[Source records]
--*--

-- ==== Sys2Proof/WellFormed.lean ====
section
/-! DEFINITION. Which instruction terms are expressible: a count fits its field, a digit is in range. -/

namespace Sys2Proof

/-- An instruction is well formed when its counts fit their fields (`nw` and `np` one octet, `n` two octets with MAXLEN =
65535: R63, R8) and a SUB digit is in 0..25 (R150). Whether the arguments are legal is the machine's own test. -/
def Instr.wellFormed : Instr → Bool
  | .loadkey recs => decide (recs.length ≤ 255)
  | .repos ps => decide (ps.length ≤ 255)
  | .enc cs => decide (cs.length ≤ Config.maxLen)
  | .dec cs => decide (cs.length ≤ Config.maxLen)
  | .wLoad _ _ _ => true
  | .wPeek _ => true
  | .wStep => true
  | .char _ => true
  | .stepall => true
  | .prestep => true
  | .poststep => true
  | .prn => true
  | .sub _ digit => decide (digit ≤ 25)

end Sys2Proof
end

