section
/-! SUPPORT. PRN as a micro-operation, the values of its weighted sum and what the digit depends on (R140, R141, R144), and
the statements of the family 44_keystream.md. -/

namespace Sys2Proof.Machine

open Sys2Proof.Safety

/-! ### PRN -/

theorem exec_prn (s : State) :
    exec .prn s = .next { s with micro := some (digitOf s.engine.pins s.engine.pos) } :=
  congrArg (fun v => Host.Outcome.next (s.returning v)) s.engine.prn_eq

/-- Settles O37: no frame encodes a micro-operation, and its one result is the sequencer's. -/
theorem prnIsTheWeightedSumOfThePinsThatDifferFromWheelSix :
    Obligations.PrnIsTheWeightedSumOfThePinsThatDifferFromWheelSix :=
  fun s => ⟨rfl, exec_prn s⟩

/-! ### The values of the weighted sum -/

/-- The closed form of R140 is the machine's weighted sum of the pins at +8: PRN computes both. -/
theorem digitOf_eq_weightedSum (k : PinRegs) (p : Positions) :
    digitOf k p = weightedSum (pinAt k p .w6 8) fun i => pinAt k p i 8 :=
  (Engine.prn_eq ⟨true, k, p⟩).symm

theorem keyBit_le_one (k : PinRegs) (p : Positions) (i : WheelIx) : keyBit k p i ≤ 1 := by
  rw [← toNat_xor_pinAt]
  exact Bool.toNat_le _

/-- The weights add up to 25 (R141). -/
theorem digitOf_le (k : PinRegs) (p : Positions) : digitOf k p ≤ 25 := by
  have h1 := keyBit_le_one k p .w1
  have h2 := keyBit_le_one k p .w2
  have h3 := keyBit_le_one k p .w3
  have h4 := keyBit_le_one k p .w4
  have h5 := keyBit_le_one k p .w5
  rw [digitOf]
  omega

/-- The 32 combinations of five pins, counted by their sum: 10..15 arise with the fifth weight 10 and without it (R141). -/
theorem card_fivePins_of_weightedSum (inv : Bool) {v : Nat} (hv : v ≤ 25) :
    (Finset.univ.filter fun b => weightedSum inv (fivePins b) = v).card = if 10 ≤ v ∧ v ≤ 15 then 2 else 1 := by
  revert v
  cases inv <;> decide

theorem exists_fivePins_weightedSum_eq (inv : Bool) {v : Nat} (hv : v ≤ 25) :
    ∃ b, weightedSum inv (fivePins b) = v := by
  have hcard : 0 < (Finset.univ.filter fun b => weightedSum inv (fivePins b) = v).card := by
    rw [card_fivePins_of_weightedSum inv hv]
    split <;> decide
  obtain ⟨b, hb⟩ := Finset.card_pos.mp hcard
  exact ⟨b, (Finset.mem_filter.mp hb).2⟩

/-! ### A state for each combination of pins -/

/-- The key whose wheel i has the value `x i` in every pin. -/
def pinsOfBits (x : WheelIx → Bool) : PinRegs :=
  ⟨.fill _ (x .w1), .fill _ (x .w2), .fill _ (x .w3), .fill _ (x .w4), .fill _ (x .w5), .fill _ (x .w6)⟩

theorem pin_pinsOfBits (x : WheelIx → Bool) {i : WheelIx} {j : Nat} (hj : j < i.size) : (pinsOfBits x).pin i j = x i := by
  have hread : (pinsOfBits x).pin i j = (x i && decide (j < i.size)) := by cases i <;> exact BitVec.getLsbD_fill
  rw [hread, decide_eq_true hj, Bool.and_true]

/-- Every peek reads a pin of the wheel, whatever the position (R41). -/
theorem pinAt_pinsOfBits (x : WheelIx → Bool) (p : Positions) (i : WheelIx) (off : Int) :
    pinAt (pinsOfBits x) p i off = x i :=
  pin_pinsOfBits x (pinIndex_lt (p.get i).toNat off i.size_pos)

theorem digitOf_pinsOfBits (x : WheelIx → Bool) (p : Positions) : digitOf (pinsOfBits x) p = weightedSum (x .w6) x := by
  simp only [digitOf_eq_weightedSum, pinAt_pinsOfBits]

/-- A keyed engine at its reset positions with the key of the combination `x`. -/
def stateOfBits (x : WheelIx → Bool) : State :=
  { State.reset with engine := ⟨true, pinsOfBits x, Positions.reset⟩ }

theorem exec_prn_stateOfBits (x : WheelIx → Bool) :
    exec .prn (stateOfBits x) = .next { stateOfBits x with micro := some (weightedSum (x .w6) x) } := by
  rw [exec_prn, stateOfBits, digitOf_pinsOfBits]
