-- ==== Sys2Proof/WellFormed.lean ====
section
/-! DEFINITION. Well-formedness: which commands have an encoding (30_encoding.md R76) and which assembler statements the
assembler takes (R75, R132). -/

namespace Sys2Proof

/-- A command the codec encodes: `encode` "is not defined for RESERVED" (R76). Every byte is a legal operand of WRITE
(R72), so the type already checks the rest. -/
def Instr.wf : Instr → Bool
  | .start => true
  | .stop => true
  | .write _ => true
  | .reserved _ => false

/-- The assembler's checks: an immediate of WRITE lies in 0..255, a raw word in 0..1023 (R75), and a FRAME carries at
least one byte (R132). The arguments of the other macros are checked by the session, not by the assembler (R135, R140). -/
def Asm.wf : Asm → Bool
  | .start => true
  | .stop => true
  | .write imm => decide (imm < 256)
  | .word imm => decide (imm < 1024)
  | .frame imms => !imms.isEmpty && imms.all fun imm => decide (imm < 256)
  | .showPseudo _ => true
  | .setBright _ _ => true
  | .setDp _ _ => true

end Sys2Proof
end

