-- ==== Sys2Proof/Machine/HostPort.lean ====
section
/-! DEFINITION. The host agent at the command port (45_host-sequences.md R149): what it puts on `cmd_valid`, `cmd` and `rst`
at the next edge, and what it has left to do after it. -/

namespace Sys2Proof.Machine

/-- One edge of the host: the port values it presents, and its state after the edge. -/
structure HostTurn where
  cmdValid : Bool
  cmd : CommandWord
  rst : Bool
  /-- The host if the edge accepts the word. -/
  ifAccepted : HostAgent
  /-- The host if the edge accepts nothing. -/
  ifNot : HostAgent
  deriving DecidableEq, Repr

/-- Nothing offered: `cmd_valid = 0`. The word on `cmd` is then of no effect (R90). -/
def HostTurn.quiet (h : HostAgent) : HostTurn :=
  { cmdValid := false, cmd := 0#10, rst := false, ifAccepted := h, ifNot := h }

/-- A word offered and held until accepted (R149). -/
def HostTurn.offer (w : CommandWord) (ifAccepted ifNot : HostAgent) : HostTurn :=
  { cmdValid := true, cmd := w, rst := false, ifAccepted := ifAccepted, ifNot := ifNot }

/-- The edge at which the host makes a call: the port is quiet, and a successful setup resets the framer (log 9, 10). -/
def HostAgent.callTurn (h : HostAgent) (c : Call) (rest : List HostMove) : HostTurn :=
  let o := performCall h.params h.session c
  let h' := { h with session := o.session, result := o.result, outbox := o.words, script := rest }
  { HostTurn.quiet h' with rst := o.resetsFramer }

/-- What the host does at the next edge. The words of the call in progress come first, each held until accepted and
offered at the earliest edge; then the script's next move. A call waits until `cmd_ready = 1`: the calls are blocking
(R175, log 9). -/
def HostAgent.turn (h : HostAgent) (cmdReady : Bool) : HostTurn :=
  match h.outbox with
  | w :: ws => .offer w { h with outbox := ws } h
  | [] =>
    match h.script with
    | [] => .quiet h
    | .drive valid w :: rest =>
      { cmdValid := valid, cmd := w, rst := false
        ifAccepted := { h with script := rest }, ifNot := { h with script := rest } }
    | .issue w :: rest => .offer w { h with script := rest } h
    | .call c :: rest => if cmdReady then h.callTurn c rest else .quiet h

end Sys2Proof.Machine
end

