-- ==== Sys2Proof/Laws/Table.lean ====
section
/-! SUPPORT. The character table keeps its canonical form: putting an entry and seeding keep the codes strictly rising,
and so does every host call. -/

namespace Sys2Proof.Machine

theorem CharTable.sorted_tail (a : Char × Byte) (t : CharTable) (h : CharTable.sorted (a :: t) = true) :
    CharTable.sorted t = true := by
  cases t with
  | nil => rfl
  | cons b t => simp [CharTable.sorted] at h; exact h.2

/-- Prepending a smaller code keeps a table sorted. -/
theorem CharTable.sorted_cons (a : Char × Byte) (t : CharTable) (ht : CharTable.sorted t = true)
    (ha : ∀ e ∈ t.head?, a.1.toNat < e.1.toNat) : CharTable.sorted (a :: t) = true := by
  cases t with
  | nil => rfl
  | cons b t => simp [CharTable.sorted] at ha ⊢; exact ⟨ha, ht⟩

theorem CharTable.head_put (t : CharTable) (c : Char) (b : Byte) (n : Nat)
    (hc : n < c.toNat) (ht : ∀ e ∈ t.head?, n < e.1.toNat) : ∀ e ∈ (t.put c b).head?, n < e.1.toNat := by
  cases t with
  | nil => simpa [CharTable.put] using hc
  | cons a t =>
    obtain ⟨k, v⟩ := a
    simp only [CharTable.put]
    split
    · simpa using hc
    · split
      · simpa using ht
      · simpa using hc

theorem CharTable.sorted_head (a : Char × Byte) (t : CharTable) (h : CharTable.sorted (a :: t) = true) :
    ∀ e ∈ t.head?, a.1.toNat < e.1.toNat := by
  cases t with
  | nil => simp
  | cons b t => simp [CharTable.sorted] at h; simpa using h.1

/-- Inserting or overwriting keeps the canonical form. -/
theorem CharTable.sorted_put (t : CharTable) (c : Char) (b : Byte) (h : CharTable.sorted t = true) :
    CharTable.sorted (t.put c b) = true := by
  induction t with
  | nil => rfl
  | cons a t ih =>
    obtain ⟨k, v⟩ := a
    have ht := CharTable.sorted_tail _ _ h
    have hh := CharTable.sorted_head _ _ h
    simp only [CharTable.put]
    split
    · rename_i hlt
      exact CharTable.sorted_cons _ _ h (by simpa using hlt)
    · split
      · rename_i _ hgt
        exact CharTable.sorted_cons _ _ (ih ht) (CharTable.head_put t c b _ hgt hh)
      · rename_i h1 h2
        have hk : c.toNat = k.toNat := by omega
        exact CharTable.sorted_cons _ _ ht (by simpa [hk] using hh)

/-- Seeding keeps the canonical form. -/
theorem CharTable.sorted_seed (es : List (Char × Byte)) (t : CharTable) (h : CharTable.sorted t = true) :
    CharTable.sorted (t.seed es) = true := by
  induction es generalizing t with
  | nil => exact h
  | cons e es ih => obtain ⟨c, b⟩ := e; exact ih _ (CharTable.sorted_put t c b h)

theorem performShow_charMap (p : HostParams) (s : Session) (cs : List Char) :
    (performShow p s cs).session.charMap = s.charMap := by
  unfold performShow
  split <;> rfl

theorem flush_charMap (p : HostParams) (s : Session) (a : Bool) : (flush p s a).session.charMap = s.charMap := by
  unfold flush
  split
  · exact performShow_charMap p s _
  · rfl

/-- Every host call keeps the table's canonical form. -/
theorem performCall_sorted (p : HostParams) (s : Session) (c : Call) (h : s.charMap.sorted = true) :
    (performCall p s c).session.charMap.sorted = true := by
  cases c with
  | setup scheme cp dp ok =>
    simp only [performCall, performSetup]
    split
    · exact h
    · split
      · exact h
      · split <;> exact CharTable.sorted_seed _ _ h
  | addCharacter ch b =>
    simp only [performCall, whenReady]
    split
    · exact CharTable.sorted_put _ _ _ h
    · exact h
  | setDoublePoint v a =>
    simp only [performCall, whenReady, performSetDoublePoint]
    split
    · rw [flush_charMap]; exact h
    · exact h
  | setBrightness v a =>
    simp only [performCall, whenReady, performSetBrightness]
    split
    · split
      · exact h
      · rw [flush_charMap]; exact h
    · exact h
  | showChars cs =>
    simp only [performCall, whenReady]
    split
    · rw [performShow_charMap]; exact h
    · exact h
  | getInstance => simp only [performCall, whenReady]; split <;> exact h
  | getBrightness => simp only [performCall, whenReady]; split <;> exact h
  | isShowDoublePoint => simp only [performCall, whenReady]; split <;> exact h

end Sys2Proof.Machine
end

--*--

__Task directions__: If a line comes after the one containing "def Instr.wellFormed : Instr → Bool", leave it out; set down every line of the data before it, and that line itself, exactly.

__Task solution__:
-- ==== Sys2Proof/WellFormed.lean ====
section
/-! DEFINITION. Which instruction terms are expressible: a count fits its field, a digit is in range. -/

namespace Sys2Proof

/-- An instruction is well formed when its counts fit their fields (`nw` and `np` one octet, `n` two octets with MAXLEN =
65535: R63, R8) and a SUB digit is in 0..25 (R150). Whether the arguments are legal is the machine's own test. -/
def Instr.wellFormed : Instr → Bool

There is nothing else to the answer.